Directions for this task: The stretch wanted below opens at the line containing "sha256 (k.map (fun x => x ^^^ 0x5C)" and closes at the line containing "abbrev teamOf (s". Please return it exactly, with no other lines.

Saved data entries:
┏━━

/-- The die a test is of. -/
def testedDie : TestedPart → Nat
  | .bankRow d _ _ _ => d
  | .sliceRow d _ _ => d
  | .port d _ _ => d
  | .registerFile d _ _ => d
  | .readOnlyRow d _ _ => d
  | .translationRow d _ _ => d
/-- Does an error call for a test: an error in SRAM for the march of rows, a replay for a port's margin test, an error in a
register file for its row test (R361). -/
def Suspect.calls (x : Suspect) (t : TestedPart) : Bool :=
  match x, t with
  | .port p, .port _ q _ => p == q.toNat
  | _, .port _ _ _ => false
  | .core n, .registerFile _ k _ => n == k
  | .anywhere, _ => true
  | .cluster n, .bankRow _ cl _ _ => n == cl
  | .cluster n, .readOnlyRow _ cl _ => n == cl
  | .cluster n, .translationRow _ cl _ => n == cl
  | .cluster _, .sliceRow _ _ _ => true
  | _, _ => false
/-- The error that a test answers is not suspect any longer. -/
def State.answerSuspect (s : State) (t : TestedPart) : State :=
  s.modDie (testedDie t) fun d =>
    match findFirst (fun x => x.calls t) d.suspects with
    | some x => { d with suspects := d.suspects.erase x }
    | none => d

/-- Is a core at a context swap: no workgroup runs on it, and what a retirement would seal can be sealed (R361, R362). -/
def State.atSwap (s : State) (die core : Nat) : Bool :=
  (s.wgs.filter fun w => w.die == die && w.core == core).all fun w => w.frozen && !(s.finishAtomics w.ctx).unfinished w.ctx

/-- A part that can be tested: it exists and has not retired. -/
def State.testable (s : State) (t : TestedPart) : Bool :=
  ((s.die (testedDie t)).suspects.any fun x => x.calls t) &&
  match t with
  | .bankRow d cl b _ => decide (d < 24) && decide (cl < 16) && decide (b < if cl == 15 then 28 else 32)
      && !(s.die d).retired.contains (.bank cl b)
  | .sliceRow d n _ => decide (d < 24) && decide (n < 80) && !(s.die d).retired.contains (.slice n)
  | .port d p _ => decide (d < 24) && s.linkState d p.toNat == 2
  | .registerFile d k _ => decide (d < 24) && s.coreExists d k && s.atSwap d k
  | .readOnlyRow d cl _ => decide (d < 24) && decide (cl < 16) && !(s.die d).retired.contains (.bank cl readOnlyBank)
  | .translationRow d cl _ => decide (d < 24) && decide (cl < 16) && !(s.die d).retired.contains (.bank cl translationBank)

/-- TARGETED_TEST: after an error, of a part where it may have struck (R361). -/
def execTargetedTest (test : TestedPart) (s : State) : Result :=
  s.internal (s.testable test) fun _ => (s.answerSuspect test).tested test
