-- ==== Sys2Proof/Machine/Hash.lean ====
section
/-!
DEFINITION. The hash functions that R366, R377 and R384 name: SHA-256 and SHA-384 (FIPS 180-4) and HMAC-SHA-256 (RFC 2104), over lists
of bytes. The spec names them and does not write them out (PRESUMED, log 11).
-/
namespace Sys2Proof.Machine

/-! ## The constants -/

def shaK0 : List (BitVec 64) :=
  [0x428a2f98d728ae22, 0x7137449123ef65cd, 0xb5c0fbcfec4d3b2f, 0xe9b5dba58189dbbc,
   0x3956c25bf348b538, 0x59f111f1b605d019, 0x923f82a4af194f9b, 0xab1c5ed5da6d8118]
def shaK1 : List (BitVec 64) :=
  [0xd807aa98a3030242, 0x12835b0145706fbe, 0x243185be4ee4b28c, 0x550c7dc3d5ffb4e2,
   0x72be5d74f27b896f, 0x80deb1fe3b1696b1, 0x9bdc06a725c71235, 0xc19bf174cf692694]
def shaK2 : List (BitVec 64) :=
  [0xe49b69c19ef14ad2, 0xefbe4786384f25e3, 0x0fc19dc68b8cd5b5, 0x240ca1cc77ac9c65,
   0x2de92c6f592b0275, 0x4a7484aa6ea6e483, 0x5cb0a9dcbd41fbd4, 0x76f988da831153b5]
def shaK3 : List (BitVec 64) :=
  [0x983e5152ee66dfab, 0xa831c66d2db43210, 0xb00327c898fb213f, 0xbf597fc7beef0ee4,
   0xc6e00bf33da88fc2, 0xd5a79147930aa725, 0x06ca6351e003826f, 0x142929670a0e6e70]
def shaK4 : List (BitVec 64) :=
  [0x27b70a8546d22ffc, 0x2e1b21385c26c926, 0x4d2c6dfc5ac42aed, 0x53380d139d95b3df,
   0x650a73548baf63de, 0x766a0abb3c77b2a8, 0x81c2c92e47edaee6, 0x92722c851482353b]
def shaK5 : List (BitVec 64) :=
  [0xa2bfe8a14cf10364, 0xa81a664bbc423001, 0xc24b8b70d0f89791, 0xc76c51a30654be30,
   0xd192e819d6ef5218, 0xd69906245565a910, 0xf40e35855771202a, 0x106aa07032bbd1b8]
def shaK6 : List (BitVec 64) :=
  [0x19a4c116b8d2d0c8, 0x1e376c085141ab53, 0x2748774cdf8eeb99, 0x34b0bcb5e19b48a8,
   0x391c0cb3c5c95a63, 0x4ed8aa4ae3418acb, 0x5b9cca4f7763e373, 0x682e6ff3d6b2b8a3]
def shaK7 : List (BitVec 64) :=
  [0x748f82ee5defb2fc, 0x78a5636f43172f60, 0x84c87814a1f0ab72, 0x8cc702081a6439ec,
   0x90befffa23631e28, 0xa4506cebde82bde9, 0xbef9a3f7b2c67915, 0xc67178f2e372532b]
def shaK8 : List (BitVec 64) :=
  [0xca273eceea26619c, 0xd186b8c721c0c207, 0xeada7dd6cde0eb1e, 0xf57d4f7fee6ed178,
   0x06f067aa72176fba, 0x0a637dc5a2c898a6, 0x113f9804bef90dae, 0x1b710b35131c471b]
def shaK9 : List (BitVec 64) :=
  [0x28db77f523047d84, 0x32caab7b40c72493, 0x3c9ebe0a15c9bebc, 0x431d67c49c100d4c,
   0x4cc5d4becb3e42b6, 0x597f299cfc657e2a, 0x5fcb6fab3ad6faec, 0x6c44198c4a475817]
/-- The round constants of SHA-384. -/
def shaK : List (BitVec 64) := shaK0 ++ shaK1 ++ shaK2 ++ shaK3 ++ shaK4 ++ shaK5 ++ shaK6 ++ shaK7 ++ shaK8 ++ shaK9
/-- Those of SHA-256: the upper halves of the first 64. -/
def shaK32 : List (BitVec 32) := (shaK.take 64).map fun (k : BitVec 64) => (k >>> 32).setWidth 32
/-- The initial values of SHA-256. -/
def shaH32 : List (BitVec 32) := [0x6a09e667, 0xbb67ae85, 0x3c6ef372, 0xa54ff53a, 0x510e527f, 0x9b05688c, 0x1f83d9ab, 0x5be0cd19]
/-- The initial values of SHA-384. -/
def shaH64 : List (BitVec 64) :=
  [0xcbbb9d5dc1059ed8, 0x629a292a367cd507, 0x9159015a3070dd17, 0x152fecd8f70e5939,
   0x67332667ffc00b31, 0x8eb44a8768581511, 0xdb0c2e0d64f98fa7, 0x47b5481dbefa4fa4]

/-! ## Compression, for words of 32 and of 64 bits -/

/-- The rotations of a member of the family: of a, of e, and of the two schedule functions, whose third is a shift. -/
structure Sha where
  a : Nat × Nat × Nat
  e : Nat × Nat × Nat
  low : Nat × Nat × Nat
  high : Nat × Nat × Nat
  deriving DecidableEq, Repr

def sha32 : Sha := { a := (2, 13, 22), e := (6, 11, 25), low := (7, 18, 3), high := (17, 19, 10) }
def sha64 : Sha := { a := (28, 34, 39), e := (14, 18, 41), low := (1, 8, 7), high := (19, 61, 6) }

/-- Three rotations together. -/
def turned {w : Nat} (r : Nat × Nat × Nat) (x : BitVec w) : BitVec w :=
  x.rotateRight r.1 ^^^ x.rotateRight r.2.1 ^^^ x.rotateRight r.2.2
/-- Two rotations and a shift. -/
def shifted {w : Nat} (r : Nat × Nat × Nat) (x : BitVec w) : BitVec w :=
  x.rotateRight r.1 ^^^ x.rotateRight r.2.1 ^^^ (x >>> r.2.2)

/-- One round: the working values a to h and the next sixteen words of the schedule. -/
def Sha.round {w : Nat} (p : Sha) (st : List (BitVec w) × List (BitVec w)) (k : BitVec w) : List (BitVec w) × List (BitVec w) :=
  match st with
  | ([a, b, c, d, e, f, g, h], ws) =>
    let x (i : Nat) : BitVec w := listGet 0 ws i
    let t1 := h + turned p.e e + ((e &&& f) ^^^ (~~~e &&& g)) + k + x 0
    let t2 := turned p.a a + ((a &&& b) ^^^ (a &&& c) ^^^ (b &&& c))
    ([t1 + t2, a, b, c, d + t1, e, f, g], ws.drop 1 ++ [shifted p.high (x 14) + x 9 + shifted p.low (x 1) + x 0])
  | st => st

/-- One block of sixteen words. -/
def Sha.block {w : Nat} (p : Sha) (ks hs ws : List (BitVec w)) : List (BitVec w) :=
  let r := (ks.foldl p.round (hs, ws)).1
  (List.zip hs r).map fun x => x.1 + x.2

/-! ## Bytes -/

/-- The most significant byte first. -/
def bigEndian {w : Nat} (bs : List (BitVec 8)) : BitVec w := bs.foldl (fun x b => (x <<< 8) ||| b.setWidth w) 0
def bytesOf {w : Nat} (x : BitVec w) : List (BitVec 8) := (upFrom 0 (w / 8)).map fun i => (x >>> (w - 8 - 8 * i)).setWidth 8
/-- The `n` words of a list of bytes. -/
def wordsIn (w : Nat) (n : Nat) (bs : List (BitVec 8)) : List (BitVec w) :=
  (upFrom 0 n).map fun i => bigEndian ((bs.drop (i * (w / 8))).take (w / 8))

/-- The padding of a message of `n` bytes for blocks of `b`: 0x80, zeros, and the length in bits. -/
def shaPad (b n : Nat) : List (BitVec 8) :=
  let len := b / 8
  let zeros := (2 * b - 1 - len - n % b) % b
  [0x80#8] ++ List.replicate (zeros + len - 8) 0 ++ bytesOf (BitVec.ofNat 64 (8 * n))

/-- The hash of a message by blocks of sixteen words. -/
def Sha.hash {w : Nat} (p : Sha) (ks hs : List (BitVec w)) (bs : List (BitVec 8)) : List (BitVec w) :=
  let b := 2 * w
  let m := bs ++ shaPad b bs.length
  (upFrom 0 (m.length / b)).foldl (fun h i => p.block ks h (wordsIn w 16 ((m.drop (i * b)).take b))) hs

/-- SHA-256 (R377). -/
def sha256 (bs : List (BitVec 8)) : List (BitVec 8) := (sha32.hash shaK32 shaH32 bs).flatMap bytesOf
/-- SHA-384 (R366). -/
def sha384 (bs : List (BitVec 8)) : List (BitVec 8) := ((sha64.hash shaK shaH64 bs).take 6).flatMap bytesOf

/-- HMAC-SHA-256 under a key of at most 64 bytes (R377, R384). -/
def hmacSha256 (key bs : List (BitVec 8)) : List (BitVec 8) :=
  let k := key ++ List.replicate (64 - key.length) 0
  sha256 (k.map (fun x => x ^^^ 0x5C) ++ sha256 (k.map (fun x => x ^^^ 0x36) ++ bs))

end Sys2Proof.Machine
end

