-- ==== Sys2Proof/Certificates/Slice0/Obligations.lean ====
section
/-!
DEFINITION. The statements for the provers: what the numbered rules of the spec say of the machine, instruction by
instruction and for every step.
-/
namespace Sys2Proof.Claims

open Machine

/-! ## Lane instructions -/

/-- The team a group belongs to. -/
abbrev teamOf (s : State) (g : Group) : Team := (s.wg g.wg).team g.team
/-- What the thread of a lane sees when it reads only its own registers and uniform ones. -/
abbrev envOf (s : State) (g : Group) (l : Nat) (th : Thread) : LaneEnv :=
  ownEnv (s.wg g.wg) g.team (teamOf s g) (s.ctx (s.wg g.wg).ctx).cycles l th
/-- Every thread of the group changes; nothing else does. -/
abbrev eachThread (s : State) (g : Group) (f : Nat → Thread → Thread) : State := s.modLanes g.wg g.team g.lanes f

/-- A source field that names no other lane (R34, R36). -/
def ownSource (a : Src) : Prop := a.sel = .own ∨ a.sel = .uni

/-- A group executes an instruction that names some lane registers: the extended block is held where one of v32 to v63 is
named (R10), and no register read is poisoned (R237). -/
structure Ready (s : State) (g : Group) (reads writes : List Nat) : Prop where
  issues : s.Issues g
  held : (∀ r ∈ reads ++ writes, r < 32) ∨ (teamOf s g).ext = true
  whole : ∀ l ∈ g.live (teamOf s g), ∀ r ∈ ((teamOf s g).thread l).poison, r ∉ reads

/-- An instruction that writes lane registers: its source fields, the lane registers it reads and writes, and what is
written to each register, from what the thread sees. -/
structure RegForm where
  srcs : List Src
  reads : List Nat
  writes : List Nat
  regs : LaneEnv → List (Nat × BitVec 32)

/-- One register from two 32-bit sources. -/
def two (d : VReg) (a b : Src) (f : BitVec 32 → BitVec 32 → BitVec 32) : RegForm :=
  ⟨[a, b], srcRegs a 1 ++ srcRegs b 1, [d.toNat],
      fun e => [(d.toNat, f (e.src a) (e.src b))]⟩
/-- One register from one 32-bit source. -/
def one (d : VReg) (a : Src) (f : BitVec 32 → BitVec 32) : RegForm :=
  ⟨[a], srcRegs a 1, [d.toNat],
      fun e => [(d.toNat, f (e.src a))]⟩
/-- One register from two 32-bit sources and the register written. -/
def three (d : VReg) (a b : Src) (f : BitVec 32 → BitVec 32 → BitVec 32 → BitVec 32) : RegForm :=
  ⟨[a, b], srcRegs a 1 ++ srcRegs b 1 ++ [d.toNat], [d.toNat],
      fun e => [(d.toNat, f (e.src a) (e.src b) (e.own.v32 d.toNat))]⟩

/-- The field of IBFX and IBFI: its place, its clipped width, and a number's bits in it (R93). -/
def bfPos (b : BitVec 32) : Nat := b.toNat % 32
def bfWidth (b : BitVec 32) : Nat := min (min (b.toNat / 2 ^ 8 % 2 ^ 6) 32) (32 - bfPos b)
/-- IBFX: the field as a number, read as signed when b[16] is one and the field is not empty. -/
def bfExtract (a b : BitVec 32) : BitVec 32 :=
  let f := a.toNat / 2 ^ bfPos b % 2 ^ bfWidth b
  if b.getLsbD 16 = true ∧ 0 < bfWidth b ∧ 2 ^ (bfWidth b - 1) ≤ f then BitVec.ofInt 32 ((f : Int) - 2 ^ bfWidth b)
  else BitVec.ofNat 32 f
/-- IBFI: above the field d, in it the low bits of a, below it d. -/
def bfInsert (a b d : BitVec 32) : BitVec 32 :=
  BitVec.ofNat 32 (d.toNat / 2 ^ (bfPos b + bfWidth b) * 2 ^ (bfPos b + bfWidth b)
    + a.toNat % 2 ^ bfWidth b * 2 ^ bfPos b + d.toNat % 2 ^ bfPos b)

/-- The integer register operations of R92 and R93, over numbers. -/
def integerForm (i : Instr) : Option RegForm :=
  match i with
  | .iadd d a b => some (two d a b fun x y => BitVec.ofNat 32 (x.toNat + y.toNat))
  | .isub d a b => some (two d a b fun x y => BitVec.ofInt 32 (x.toInt - y.toInt))
  | .iminS d a b => some (two d a b fun x y => if x.toInt ≤ y.toInt then x else y)
  | .imaxS d a b => some (two d a b fun x y => if x.toInt ≤ y.toInt then y else x)
  | .iminN d a b => some (two d a b fun x y => BitVec.ofNat 32 (min x.toNat y.toNat))
  | .imaxN d a b => some (two d a b fun x y => BitVec.ofNat 32 (max x.toNat y.toNat))
  | .iabsd d a b => some (two d a b fun x y => BitVec.ofNat 32 (max x.toNat y.toNat - min x.toNat y.toNat))
  | .ipopc d a => some (one d a fun x => BitVec.ofNat 32 ((List.range 32).countP x.getLsbD))
  | .iand d a b => some (two d a b fun x y => BitVec.ofNat 32 (x.toNat &&& y.toNat))
  | .ior d a b => some (two d a b fun x y => BitVec.ofNat 32 (x.toNat ||| y.toNat))
  | .ixor d a b => some (two d a b fun x y => BitVec.ofNat 32 (x.toNat ^^^ y.toNat))
  | .iandn d a b => some (two d a b fun x y => BitVec.ofNat 32 (x.toNat &&& (2 ^ 32 - 1 - y.toNat)))
  | .ishl d a b => some (two d a b fun x y => BitVec.ofNat 32 (x.toNat * 2 ^ (y.toNat % 32)))
  | .ishr d a b => some (two d a b fun x y => BitVec.ofNat 32 (x.toNat / 2 ^ (y.toNat % 32)))
  | .isar d a b => some (two d a b fun x y => BitVec.ofInt 32 (x.toInt / 2 ^ (y.toNat % 32)))
  | .irot d a b => some (two d a b fun x y => x <<< (y.toNat % 32) ||| x >>> (32 - y.toNat % 32))
  | .imul d a b => some (two d a b fun x y => BitVec.ofNat 32 (x.toNat * y.toNat))
  | .imulhiS d a b => some (two d a b fun x y => BitVec.ofInt 32 (x.toInt * y.toInt / 2 ^ 32))
  | .imulhiN d a b => some (two d a b fun x y => BitVec.ofNat 32 (x.toNat * y.toNat / 2 ^ 32))
  | .imad d a b => some (three d a b fun x y z => BitVec.ofNat 32 (x.toNat * y.toNat + z.toNat))
  | .iclz d a => some (one d a fun x => if x = 0 then 32 else BitVec.ofNat 32 (31 - Nat.log2 x.toNat))
  | .ibrev d a => some (one d a BitVec.reverse)
  | .ibfx d a b => some (two d a b bfExtract)
  | .ibfi d a b => some (three d a b bfInsert)
  | _ => none

/-- The guarded forms (R96) and the immediates (R98). -/
def guardedForm (i : Instr) : Option RegForm :=
  match i with
  | .psub d a b g => some ⟨[a, b], srcRegs a 1 ++ srcRegs b 1, [d.toNat],
      fun e => [(d.toNat, if e.own.pred g.toNat then BitVec.ofInt 32 ((e.src a).toInt - (e.src b).toInt) else e.src a)]⟩
  | .padd d a b g => some ⟨[a, b], srcRegs a 1 ++ srcRegs b 1, [d.toNat],
      fun e => [(d.toNat, if e.own.pred g.toNat then BitVec.ofNat 32 ((e.src a).toNat + (e.src b).toNat) else e.src a)]⟩
  | .pmov d a b g => some ⟨[a, b], srcRegs a 1 ++ srcRegs b 1, [d.toNat],
      fun e => [(d.toNat, if e.own.pred g.toNat then e.src a else e.src b)]⟩
  | .iaddi d a i => some (one d a fun x => BitVec.ofInt 32 (x.toInt + i.toInt))
  | .iandi d a i => some (one d a fun x => BitVec.ofNat 32 (x.toNat &&& i.toNat))
  | .ishli d a n => some (one d a fun x => BitVec.ofNat 32 (x.toNat * 2 ^ n.toNat))
  | .ishri d a n => some (one d a fun x => BitVec.ofNat 32 (x.toNat / 2 ^ n.toNat))
  | .isari d a n => some (one d a fun x => BitVec.ofInt 32 (x.toInt / 2 ^ n.toNat))
  | .iroti d a n => some (one d a fun x => x <<< n.toNat ||| x >>> (32 - n.toNat))
  | .movi d i => some ⟨[], [], [d.toNat],
      fun _ => [(d.toNat, BitVec.ofInt 32 i.toInt)]⟩
  | .movhi d i => some ⟨[], [d.toNat], [d.toNat],
      fun e => [(d.toNat, BitVec.ofNat 32 (i.toNat * 2 ^ 14 + (e.own.v32 d.toNat).toNat % 2 ^ 14))]⟩
  | _ => none

/-- An instruction that writes one predicate: its sources, the lane registers it reads, and the outcome. -/
structure PredForm where
  srcs : List Src
  dest : PReg
  holds : LaneEnv → Bool
def PredForm.reads (f : PredForm) : List Nat := f.srcs.flatMap fun a => srcRegs a 1

/-- A relation of two 32-bit sources. -/
def relation (p : PReg) (a b : Src) (r : BitVec 32 → BitVec 32 → Bool) : PredForm :=
  { srcs := [a, b], dest := p, holds := fun e => r (e.src a) (e.src b) }
/-- Predicate logic on the thread's own predicates. -/
def logic (p a b : PReg) (r : Bool → Bool → Bool) : PredForm :=
  { srcs := [], dest := p, holds := fun e => r (e.own.pred a.toNat) (e.own.pred b.toNat) }

/-- An FP32 pattern as a number that orders as its value does, both zeros being 0; none for a NaN. -/
def fpOrder (x : BitVec 32) : Option Int :=
  let m : Int := ((x.toNat % 2 ^ 31 : Nat) : Int)
  if 0x7F800000 < m then none else some (if x.getLsbD 31 then -m else m)
/-- A relation that holds of two numbers, and of no NaN. -/
def fpRelation (r : Int → Int → Bool) (x y : BitVec 32) : Bool :=
  match fpOrder x, fpOrder y with
  | some u, some v => r u v
  | _, _ => false

/-- The compares of R94, R95 and R105, and the predicate logic of R97. -/
def predForm (i : Instr) : Option PredForm :=
  match i with
  | .icmpSEq p a b => some (relation p a b fun x y => decide (x.toInt = y.toInt))
  | .icmpSNe p a b => some (relation p a b fun x y => decide (x.toInt ≠ y.toInt))
  | .icmpSLt p a b => some (relation p a b fun x y => decide (x.toInt < y.toInt))
  | .icmpSLe p a b => some (relation p a b fun x y => decide (x.toInt ≤ y.toInt))
  | .icmpNEq p a b => some (relation p a b fun x y => decide (x.toNat = y.toNat))
  | .icmpNNe p a b => some (relation p a b fun x y => decide (x.toNat ≠ y.toNat))
  | .icmpNLt p a b => some (relation p a b fun x y => decide (x.toNat < y.toNat))
  | .icmpNLe p a b => some (relation p a b fun x y => decide (x.toNat ≤ y.toNat))
  | .icmpi c p a m => some ⟨[a], p, fun e =>
      let x := e.src a
      match c with
      | .eq => decide (x.toInt = m.toInt)
      | .ne => decide (x.toInt ≠ m.toInt)
      | .ltS => decide (x.toInt < m.toInt)
      | .leS => decide (x.toInt ≤ m.toInt)
      | .gtS => decide (m.toInt < x.toInt)
      | .geS => decide (m.toInt ≤ x.toInt)
      | .ltN => decide (x.toNat < (BitVec.ofInt 32 m.toInt).toNat)
      | .geN => decide ((BitVec.ofInt 32 m.toInt).toNat ≤ x.toNat)⟩
  | .fcmpEq p a b => some (relation p a b (fpRelation fun u v => decide (u = v)))
  | .fcmpLt p a b => some (relation p a b (fpRelation fun u v => decide (u < v)))
  | .fcmpLe p a b => some (relation p a b (fpRelation fun u v => decide (u ≤ v)))
  | .fcmpUnord p a b => some (relation p a b fun x y => (fpOrder x).isNone || (fpOrder y).isNone)
  | .pand d a b => some (logic d a b fun x y => x && y)
  | .por d a b => some (logic d a b fun x y => x || y)
  | .pxor d a b => some (logic d a b fun x y => x != y)
  | .pandn d a b => some (logic d a b fun x y => x && !y)
  | _ => none

/-- The place of a number in the total order of FP32 patterns, the negative zero below the positive (R103). -/
def fpPlace (x : BitVec 32) : Int :=
  let m : Int := ((x.toNat % 2 ^ 31 : Nat) : Int)
  if x.getLsbD 31 then -1 - m else m
/-- FMIN and FMAX on coefficient 0, and the jet that is delivered (R103, R79). -/
def selectJet (k : Nat) (hi : Bool) (a b : Jet) : Jet :=
  let x := listGet 0 a 0
  let y := listGet 0 b 0
  match fpOrder x, fpOrder y with
  | none, none => List.replicate (k + 1) 0x7FC00000
  | none, some _ => b
  | some _, none => a
  | some _, some _ => if (if hi then decide (fpPlace x < fpPlace y) else decide (fpPlace y < fpPlace x)) then b else a

/-- Consecutive registers from one, with their values. -/
def group (d : VReg) (xs : List (BitVec 32)) : List (Nat × BitVec 32) := xs.mapIdx fun i x => (d.toNat + i, x)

┗━━

Response area:
  sha256 (k.map (fun x => x ^^^ 0x5C) ++ sha256 (k.map (fun x => x ^^^ 0x36) ++ bs))

end Sys2Proof.Machine
end

-- ==== Sys2Proof/Certificates/Slice0/Obligations.lean ====
section
/-!
DEFINITION. The statements for the provers: what the numbered rules of the spec say of the machine, instruction by
instruction and for every step.
-/
namespace Sys2Proof.Claims

open Machine

/-! ## Lane instructions -/

/-- The team a group belongs to. -/
abbrev teamOf (s : State) (g : Group) : Team := (s.wg g.wg).team g.team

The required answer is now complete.